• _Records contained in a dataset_
+--
/-- SLC occupancy in percent of the allowance: the highest over all dies (R408); rounded down (log 28). -/
def slcOccupancy (s : State) : Nat :=
  listMax ((groupsInUse s).map fun g =>
    min 100 (slcUsed s g * 100 / max 1 (slcAllowance s.ftl.pct (groupSets s g))))

/-- Planes that every position of a band has. -/
def bandPlanes (s : State) (b : Band) : Nat := max 1 (listMin 4 (b.chans.map fun c => (dieTab s (dieAt b.group c)).planes))

/-- Pages per block of a band's mode: in SLC a third of the native pages, as the worked examples' 96 MiB and 32 MiB
block sets have it (PRESUMED, log 29). -/
def bandPages (s : State) (b : Band) : Nat :=
  let n := listMin 8192 (b.chans.map fun c => (dieTab s (dieAt b.group c)).pages)
  if b.gen = 0 then n / 3 else n

/-- Position of P in row `r` of a band of `n` positions (R436). -/
def pIndex (n r : Nat) : Nat := (n - 1) - r % n

/-- Data positions of a row: channels in ascending order without P and Q (R436). -/
def dataChans (b : Band) (r : Nat) : List Nat :=
  let p := pIndex b.chans.length r
  let q := (p + 1) % b.chans.length
  (List.range b.chans.length).filterMap fun i => if i = p ∨ i = q then none else b.chans[i]?

/-! ## Stored bytes and stripes (R33, R391, R438, R440) -/

/-- A block's data bytes as stored, a tail of zeroes left out: ciphertext under the key that encrypted it (R33, R542). -/
def storedBytes (s : State) (lb lba : Nat) (b : Blk) : Bytes :=
  (match b.enc with
    | none => b.data
    | some (i, g) =>
      match (keySlot s i).key with
      | some k => if (keySlot s i).gen = g then Config.xtsBlock k lba (padTo lb b.data) else Config.foreignBlock g.toNat b.data
      | none => Config.foreignBlock g.toNat b.data).take lb

/-- A block's data as stored. -/
def storedBlock (s : State) (lb lba : Nat) (b : Blk) : Bytes := padTo lb (storedBytes s lb lba b)

/-- POISON of codeword `cw` of a unit: the sectors of 512 bytes in which a poisoned block starts (R394). -/
def cwPoison (n : Ns) (k cw : Nat) (v : IuVer) : Nat :=
  let b := (unitShape n k).2
  listSum ((List.range 8).map fun j =>
    if (List.range (4096 / b)).any fun i => decide (i * b / 512 = j) && (v.blk (cw * (4096 / b) + i)).poison then 2 ^ j else 0)

/-- The 4,096 data bytes of codeword `cw` of a unit. -/
def cwData (s : State) (n : Ns) (k cw : Nat) (v : IuVer) : Bytes :=
  let (per, b) := unitShape n k
  (List.range (4096 / b)).flatMap fun i =>
    let j := cw * (4096 / b) + i
    storedBlock s b (iuNum k * per + j) (v.blk j)

/-- Metadata bytes 0x00 to 0x1B of codeword `cw` of a unit in a band of generation `gen` (R394, R396, R399). NS_INDEX is the
namespace identifier less 1 (log 154). -/
def cwMetaBody (n : Ns) (k gen cw : Nat) (v : IuVer) : Bytes :=
  let (per, b) := unitShape n k
  le16 (iuNs k - 1) ++ leBytes 1 (2 * gen + if iuShadow k then 1 else 0) ++ leBytes 1 (cwPoison n k cw v)
    ++ le64 (iuNum k * per + cw * (4096 / b)) ++ le64 v.seq ++ leBytes 1 cw ++ padTo 7 []

/-- The 32 metadata bytes of a codeword, the CRC over its data bytes and the 28 before it (R394). -/
def cwMeta (s : State) (n : Ns) (k gen cw : Nat) (v : IuVer) : Bytes :=
  let b := cwMetaBody n k gen cw v
  b ++ le32 (crc32c (cwData s n k cw v ++ b)).toNat

/-- The codewords of a unit placed in a position from codeword slot `j` on: 4,096 data bytes and 32 of metadata each (R375,
R391, R394). -/
def placeUnit (s : State) (gen k j : Nat) (v : IuVer) (t : Sparse Byte) : Sparse Byte :=
  match nsOf s (iuNs k) with
  | none => t
  | some n =>
    let (per, b) := unitShape n k
    let t := v.blocks.foldl (fun t e =>
      Sparse.putBytes 0 t (4128 * (j + e.1 * b / 4096) + e.1 * b % 4096) (storedBytes s b (iuNum k * per + e.1) e.2)) t
    (List.range (keyBytes s k / 4096)).foldl (fun t cw =>
      Sparse.putBytes 0 t (4128 * (j + cw) + 4096) (cwMeta s n k gen cw v)) t

/-- What a row's items put on a channel's position: four codewords in each plane (R375, R391). -/
def dataPage (s : State) (gen : Nat) (items : List (Nat × BitVec 40 × IuVer)) (ch : Nat) : Sparse Byte :=
  (items.filter fun i => decide (dieChan (locDie i.2.1) = ch)).foldl
    (fun t i => placeUnit s gen i.1 (4 * locPlane i.2.1 + i.2.1.toNat % 4) i.2.2 t) []

/-- The channels of P and Q in a row (R436). -/
def parityChans (b : Band) (r : Nat) : Nat × Nat :=
  let p := pIndex b.chans.length r
  (b.chans.getD p 0, b.chans.getD ((p + 1) % b.chans.length) 0)

/-- Pages with their data indices. -/
def indexed (l : List (Sparse Byte)) : List (Nat × Sparse Byte) := (List.range l.length).zip l

/-- Every position of a row, by channel: the data, and P and Q over it (R438, R439). -/
def rowPages (s : State) (b : Band) (r : Nat) (items : List (Nat × BitVec 40 × IuVer)) : Sparse (Sparse Byte) :=
  let chs := dataChans b r
  let data := chs.map (dataPage s b.gen items)
  let t := (chs.zip data).foldl (fun t e => Sparse.set t e.1 e.2) []
  Sparse.set (Sparse.set t (parityChans b r).1 (pPage (indexed data))) (parityChans b r).2 (qPage (indexed data))

/-- Key of a row among the committed ones. -/
def stripeKey (b r : Nat) : Nat := b * 8192 + r

/-- The recovery of a channel's position of a committed row gives what was programmed there (R438, R440). `lost` are the
channels that are lost; an unlisted row has nothing to recover from. -/
def stripeRecovers (s : State) (b : Nat) (x : Band) (r ch : Nat) (lost : List Nat) : Bool :=
  match Sparse.look s.media.stripes (stripeKey b r) with
  | none => false
  | some t =>
    let chs := dataChans x r
    let page (c : Nat) : Sparse Byte := (Sparse.look t c).getD []
    let alive (c : Nat) : Option (Sparse Byte) := if lost.contains c then none else some (page c)
    let idx := (List.range chs.length).zip chs
    let gone := (idx.filter fun e => lost.contains e.2).map (·.1)
    let live := (idx.filter fun e => !lost.contains e.2).map fun e => (e.1, page e.2)
    match firstIdx (fun c => decide (c = ch)) chs with
    | none => false
    | some i => decide (recoverPage i gone live (alive (parityChans x r).1) (alive (parityChans x r).2) = some (page ch))

/-! ## Reading media (R376, R440) -/

/-- A media answer in which nothing fails. -/
def MediaEnv.clean : MediaEnv := { lostDies := [], badCws := [], answering := [], level := 0, corrected := 0, cacheBad := [] }

/-- The unit of a die is lost for a command: the die is not Online or Suspect, its channel is in a forced retrain or
failed, or it fails levels 0 to 9 (R440). -/
def unitLost (s : State) (env : MediaEnv) (d : Nat) : Bool :=
  env.lostDies.contains d
    || !(decide ((dieOf s d).state = .online) || decide ((dieOf s d).state = .suspect))
    || decide ((chanOf s (dieChan d)).state = .retraining)
    || decide ((chanOf s (dieChan d)).state = .failed)

/-- How the read of a location ends: 0 decoded on its die, 1 reconstructed from the other units of its row, 2 failed at
level 10. Salvage Read may also use Failed dies that answer (R452). -/
def readUnit (s : State) (env : MediaEnv) (e : BitVec 40) : Nat :=
  let lost (d : Nat) : Bool := unitLost s env d && !env.answering.contains d
  if !lost (locDie e) then 0
  else match bandAt s e with
    | none => 2
    | some (i, b) =>
      let gone := b.chans.filter fun c => lost (dieAt b.group c)
      if decide (gone.length ≤ 2) && stripeRecovers s i b (locPage e) (dieChan (locDie e)) gone then 1 else 2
+--
• _Requirement_
Keep to the lines above, from the first one through the line where "if b.gen = 0 then n / 3 else n" appears, and copy them exactly.

• _Problem solution_
/-- SLC occupancy in percent of the allowance: the highest over all dies (R408); rounded down (log 28). -/
def slcOccupancy (s : State) : Nat :=
  listMax ((groupsInUse s).map fun g =>
    min 100 (slcUsed s g * 100 / max 1 (slcAllowance s.ftl.pct (groupSets s g))))

/-- Planes that every position of a band has. -/
def bandPlanes (s : State) (b : Band) : Nat := max 1 (listMin 4 (b.chans.map fun c => (dieTab s (dieAt b.group c)).planes))

/-- Pages per block of a band's mode: in SLC a third of the native pages, as the worked examples' 96 MiB and 32 MiB
block sets have it (PRESUMED, log 29). -/
def bandPages (s : State) (b : Band) : Nat :=
  let n := listMin 8192 (b.chans.map fun c => (dieTab s (dieAt b.group c)).pages)
  if b.gen = 0 then n / 3 else n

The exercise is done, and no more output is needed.